The BOJ deployed an aggressive monetary easing programme in 2013 as part of the "three arrows" of Prime Minister Shinzo Abe's "Abenomics" stimulus policies, which were aimed at pulling the country out of deflation.

While the monetary easing and fiscal spending helped stimulate growth, critics say Abe failed to deliver on the structural reforms needed to boost Japan's growth potential, such as labour market reforms.

Brekk refrained from commenting on whether the BOJ could or should ease monetary policy at its rate review this month.

Markets are rife with speculation the BOJ could top up stimulus at its Oct. 30-31 meeting, after it signalled last month the chance of imminent action by warning of escalating overseas risks.

BOJ Governor Haruhiko Kuroda has said deepening negative rates is among key options if the central bank were to ease.

But the move is highly controversial as it would put further strain on financial institutions' profits and could discourage them from boosting lending. Some analysts warn that further rate cuts could push some regional banks into financial trouble.

Brekk said the plight of regional banks must be dealt with as a structural problem that can be addressed by strengthened oversight and supervision by bank regulators.

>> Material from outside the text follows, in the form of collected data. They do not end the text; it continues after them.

theorem State.takeFiring_eq (s : State) (e c : Nat) (f : Firing) : ∃ nodes, s.takeFiring e c f =
    (s.setCtx e c (s.ctx e c).taken).setFab { (s.setCtx e c (s.ctx e c).taken).fab with nodes := nodes } := by
  unfold State.takeFiring
  dsimp only
  split
  · split
    · exact ⟨s.fab.nodes, rfl⟩
    · exact ⟨_, rfl⟩
  · exact ⟨s.fab.nodes, rfl⟩

/-- The state in which the body of a firing runs. -/
def State.issued (s : State) (e c : Nat) (f : Firing) : State :=
  let t := (s.takeFiring e c f).use (busyIssue e)
  let g := { f with again := Spec.Found s e f }
  let u := t.setFab { t.fab with
    lastServed := Tab.set t.fab.lastServed e c
    issued := if g.again then t.fab.issued else Tab.set t.fab.issued e (Tab.getD t.fab.issued e [] ++ [(t.fab.accepted, g)]) }
  { u with cur := some { elem := e, ctx := c, f := g } }

/-- What the issue of a firing changes. -/
theorem State.issued_eq (s : State) (e c : Nat) (f : Firing) : ∃ nodes issued, s.issued e c f = { s with
    fab := { s.fab with ctxs := Tab.set s.fab.ctxs (ctxKey e c) (s.ctx e c).taken, nodes := nodes, lastServed := Tab.set s.fab.lastServed e c
                        issued := issued }
    busy := busyIssue e :: s.busy
    cur := some { elem := e, ctx := c, f := { f with again := Spec.Found s e f } } } := by
  obtain ⟨nodes, h⟩ := s.takeFiring_eq e c f
  unfold State.issued
  rw [h]
  exact ⟨nodes, _, rfl⟩

theorem State.issueSlot_some {s s' : State} {e c : Nat} {f : Firing} (hs : Spec.SlotFree s e) (hc : s.chooseCtx e = some (c, s'))
    (hi : s'.issuable e c = some f) : s.issueSlot e = some (c, { f with again := Spec.Found s' e f }, s'.issued e c f) := by
  obtain ⟨hb, hr, hv, ht⟩ := hs
  have hfree : (s.isBusy (busyIssue e) || s.replaying e || s.withheld || s.serves e) = false := by
    have hw : s.withheld = false := by
      unfold State.withheld
      rw [ht]
      rfl
    have hbusy : s.isBusy (busyIssue e) = false := by
      rw [State.isBusy, List.contains_eq_mem]
      exact decide_eq_false hb
    rw [hbusy, hr, hw, hv]
    rfl
  have hissued : ((s'.takeFiring e c f).use (busyIssue e)).fab.issued = s'.fab.issued := by
    obtain ⟨nodes, h⟩ := s'.takeFiring_eq e c f
    rw [h]
    rfl
  unfold State.issueSlot
  rw [hfree, if_neg Bool.false_ne_true, hc]
  dsimp only
  rw [hi]
  simp only [State.issued, Spec.Found, hissued]

theorem State.issueSlot_none {s : State} {e : Nat} (h : busyIssue e ∈ s.busy ∨ s.replaying e = true ∨ s.serves e = true ∨
    ∀ c < 4, ∀ g, ¬ Spec.CanIssue s e c g) : s.issueSlot e = none := by
  unfold State.issueSlot
  split
  · rfl
  next hfree =>
    simp only [Bool.or_eq_true, not_or, Bool.not_eq_true] at hfree
    obtain ⟨⟨⟨hb, hr⟩, _⟩, hv⟩ := hfree
    rcases h with h | h | h | h
    · rw [State.isBusy, List.contains_eq_mem, decide_eq_false_iff_not] at hb
      exact absurd h hb
    · rw [h] at hr; cases hr
    · rw [h] at hv; cases hv
    · rw [State.chooseCtx_none h]

/-! ### The instruction that runs -/

theorem step_issue (s : State) (e : Nat) : step { s with agenda := .issue e :: s.agenda } =
    match s.issueAt e with
    | .idle t => .next t
    | .run i t => exec i t
    | .bad f => .fault f := rfl

theorem State.instrAt_eq (s : State) (e c n : Nat) : s.instrAt e c n = decode (Spec.recordBytes s e c n) := rfl

theorem State.raiseStream_none {s : State} (h : s.eng.faults = []) (i : Issue) (opc : Nat) (r : NodeRec) : s.raiseStream i opc r = none := by
  rw [State.raiseStream, h]
  rfl

/-- What the obligation says of the state in which a firing runs, whichever it names as the one at hand. -/
structure IssuesFrom (s : State) (e c credit : Nat) (t : State) : Prop where
  ready : (t.ctx e c).ready = (s.ctx e c).ready.tail ++ (s.ctx e c).waiting.take (17 - (s.ctx e c).ready.length)
  credit : (t.ctx e c).credit = credit
  last : Tab.getD t.fab.lastServed e 3 = c
  busy : busyIssue e ∈ t.busy
  store : t.fab.store = s.fab.store
  rest : t.agenda = s.agenda ∧ t.mem = s.mem ∧ t.tsk = s.tsk ∧ t.eng = s.eng ∧ t.que = s.que ∧ t.out = s.out ∧ t.settings = s.settings

section
variable {s s' : State} {e c credit : Nat} {f : Firing}

theorem State.issued_issuesFrom (hctxs : s.CtxOnly s') (hne : (s.ctx e c).ready ≠ []) (hready : (s'.ctx e c).ready = (s.ctx e c).ready)
    (hwait : (s'.ctx e c).waiting = (s.ctx e c).waiting) (hcredit : (s'.ctx e c).credit - 1 = credit) (x : Option Issue) :
    IssuesFrom s e c credit { s'.issued e c f with cur := x } := by
  obtain ⟨nodes, issued, ht⟩ := s'.issued_eq e c f
  have hctx : ({ s'.issued e c f with cur := x } : State).ctx e c = (s'.ctx e c).taken := by
    rw [ht]
    exact Tab.getD_set_same ..
  obtain ⟨ctxs, rfl⟩ := hctxs
  refine ⟨?_, ?_, ?_, ?_, ?_, ?_⟩
  · rw [hctx, CtxSt.taken_ready (hready ▸ hne), hready, hwait]
  · rw [hctx]
    exact hcredit
  · rw [ht]
    exact Tab.getD_set_same ..
  · rw [ht]
    exact List.mem_cons_self
  · rw [ht]
    rfl
  · rw [ht]
    exact ⟨rfl, rfl, rfl, rfl, rfl, rfl, rfl⟩

theorem State.issued_instrAt (hctxs : s.CtxOnly s') :
    (s'.issued e c f).instrAt e c f.node = decode (Spec.recordBytes s e c f.node) := by
  obtain ⟨nodes, issued, ht⟩ := s'.issued_eq e c f
  obtain ⟨ctxs, rfl⟩ := hctxs
  rw [ht]
  rfl

variable (hs : Spec.SlotFree s e) (hc : s.chooseCtx e = some (c, s')) (hi : s'.issuable e c = some f) (hctxs : s.CtxOnly s')
include hs hc hi hctxs

theorem State.issueAt_bad {x : DecodeError} (hd : decode (Spec.recordBytes s e c f.node) = .error x) :
    s.issueAt e = .bad (.undecodableRecord e c f.node) := by
  unfold State.issueAt
  rw [State.issueSlot_some hs hc hi]
  dsimp only
  rw [State.issued_instrAt hctxs, hd]

theorem State.issueAt_ok {ins : Instr} {opc : Nat} {r : NodeRec} (hd : decode (Spec.recordBytes s e c f.node) = .ok ins)
    (hn : ins.node? = some (opc, r)) (hf : s.eng.faults = []) : s.issueAt e =
      if Spec.Found s e f && decide (0x90 ≤ opc) then .idle { s'.issued e c f with cur := none } else .run ins (s'.issued e c f) := by
  have hfound : Spec.Found s' e f = Spec.Found s e f := by
    obtain ⟨ctxs, rfl⟩ := hctxs
    rfl
  have hfaults : (s'.issued e c f).eng.faults = [] := by
    obtain ⟨nodes, issued, ht⟩ := s'.issued_eq e c f
    obtain ⟨ctxs, rfl⟩ := hctxs
    rw [ht]
    exact hf
  unfold State.issueAt
  rw [State.issueSlot_some hs hc hi]
  dsimp only
  rw [State.issued_instrAt hctxs, hd]
  dsimp only
  rw [hn]
  dsimp only
  rw [State.raiseStream_none hfaults, hfound]

theorem State.issues (hne : (s.ctx e c).ready ≠ []) (hready : (s'.ctx e c).ready = (s.ctx e c).ready)
    (hwait : (s'.ctx e c).waiting = (s.ctx e c).waiting) (hcredit : (s'.ctx e c).credit - 1 = credit) : Spec.Issues s e c f credit := by
  intro ins opc r hd hn hf
  have hat := State.issueAt_ok hs hc hi hctxs hd hn hf
  have hfrom := State.issued_issuesFrom (f := f) hctxs hne hready hwait hcredit
  rw [step_issue, hat]
  cases Spec.Found s e f && decide (0x90 ≤ opc) with
  | true =>
    obtain ⟨h1, h2, h3, h4, h5, h6⟩ := hfrom none
    exact ⟨{ s'.issued e c f with cur := none }, (fun h => nomatch h), fun _ => ⟨rfl, rfl⟩, h1, h2, h3, h4, h5, h6⟩
  | false =>
    have hcur : (s'.issued e c f).cur = some { elem := e, ctx := c, f := { f with again := Spec.Found s e f } } := by
      obtain ⟨ctxs, rfl⟩ := hctxs
      rfl
    obtain ⟨h1, h2, h3, h4, h5, h6⟩ := hfrom (s'.issued e c f).cur
    exact ⟨s'.issued e c f, fun _ => ⟨rfl, hcur⟩, (fun h => nomatch h), h1, h2, h3, h4, h5, h6⟩

end

/-- The slot goes to the first context in turn that has credit (R83). -/
theorem issues_credit {s : State} {e k c : Nat} {f : Firing} (hk : k < 4) (hc : c = Spec.inTurn s e k) (hs : Spec.SlotFree s e)
    (hf : Spec.CanIssue s e c f) (hcr : 0 < (s.ctx e c).credit)
    (h : ∀ j < k, ∀ g, Spec.CanIssue s e (Spec.inTurn s e j) g → (s.ctx e (Spec.inTurn s e j)).credit = 0) :
    Spec.Issues s e c f ((s.ctx e c).credit - 1) ∧ ∀ x, decode (Spec.recordBytes s e c f.node) = .error x →
      step { s with agenda := .issue e :: s.agenda } = .fault (.undecodableRecord e c f.node) := by
  have hch := State.chooseCtx_credit hk hc hf hcr h
  have hi := State.issuable_iff.2 hf
  have hctxs : s.CtxOnly s := ⟨s.fab.ctxs, rfl⟩
  have hne : (s.ctx e c).ready ≠ [] := fun h0 => by rw [Spec.CanIssue, h0] at hf; exact nomatch hf.1
  exact ⟨State.issues hs hch hi hctxs hne rfl rfl rfl, fun x hx => by rw [step_issue, State.issueAt_bad hs hch hi hctxs hx]⟩

/-- Where none has credit, it goes to the first that can issue, at the start of a round (R83). -/
theorem issues_round {s : State} {e k c : Nat} {f : Firing} (hk : k < 4) (hc : c = Spec.inTurn s e k) (hs : Spec.SlotFree s e)
    (hf : Spec.CanIssue s e c f)
    (h0 : ∀ j < 4, ∀ g, Spec.CanIssue s e (Spec.inTurn s e j) g → (s.ctx e (Spec.inTurn s e j)).credit = 0)
    (h : ∀ j < k, ∀ g, ¬ Spec.CanIssue s e (Spec.inTurn s e j) g) {tid : Nat} {t : Task} (ho : (s.ctx e c).owner = some tid)
    (ht : s.task? tid = some t) : Spec.Issues s e c f t.prio := by
  have hne : (s.ctx e c).ready ≠ [] := fun h0 => by rw [Spec.CanIssue, h0] at hf; exact nomatch hf.1
  have hc4 : c < 4 := hc ▸ Nat.mod_lt _ (by decide)
  have hctx := State.newRound_ctx hc4 hne
  have hctxs := s.newRound_ctxOnly e
  have hi : (s.newRound e).issuable e c = some f := by
    rw [State.issuable_iff]
    exact hctxs.canIssue (by rw [hctx]) (by rw [hctx]; rfl) hf
  refine State.issues hs (State.chooseCtx_round hk hc hf h0 h) hi hctxs hne (by rw [hctx]) (by rw [hctx]) ?_
  rw [hctx, ho]
  show 1 + ((s.task? tid).map (·.prio)).getD 0 - 1 = t.prio
  rw [ht, Option.map_some, Option.getD_some, Nat.add_sub_cancel_left]

/-- A slot that is withheld, used or serves, or finds nothing to issue, passes (R24, R115, R124, R141). -/
theorem step_issue_passes (s : State) (e : Nat) (h : busyIssue e ∈ s.busy ∨ s.replaying e = true ∨ s.serves e = true ∨
    ∀ c < 4, ∀ g, ¬ Spec.CanIssue s e c g) : step { s with agenda := .issue e :: s.agenda } = .next s := by
  rw [step_issue, State.issueAt, State.issueSlot_none h]

end Sys2Proof.Machine
end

"What we are recommending is to deal with those issues through changes in business models. For regional banks, it may perhaps involve consolidation, though it may be difficult for many reasons," he said.

Under a policy dubbed yield curve control (YCC), the BOJ guides short-term rates at -0.1% and the 10-year government bond yield around 0% to achieve its elusive 2% inflation target.

It has pledged to keep rates at current ultra-low levels for an extended period of time, at least until around spring next year.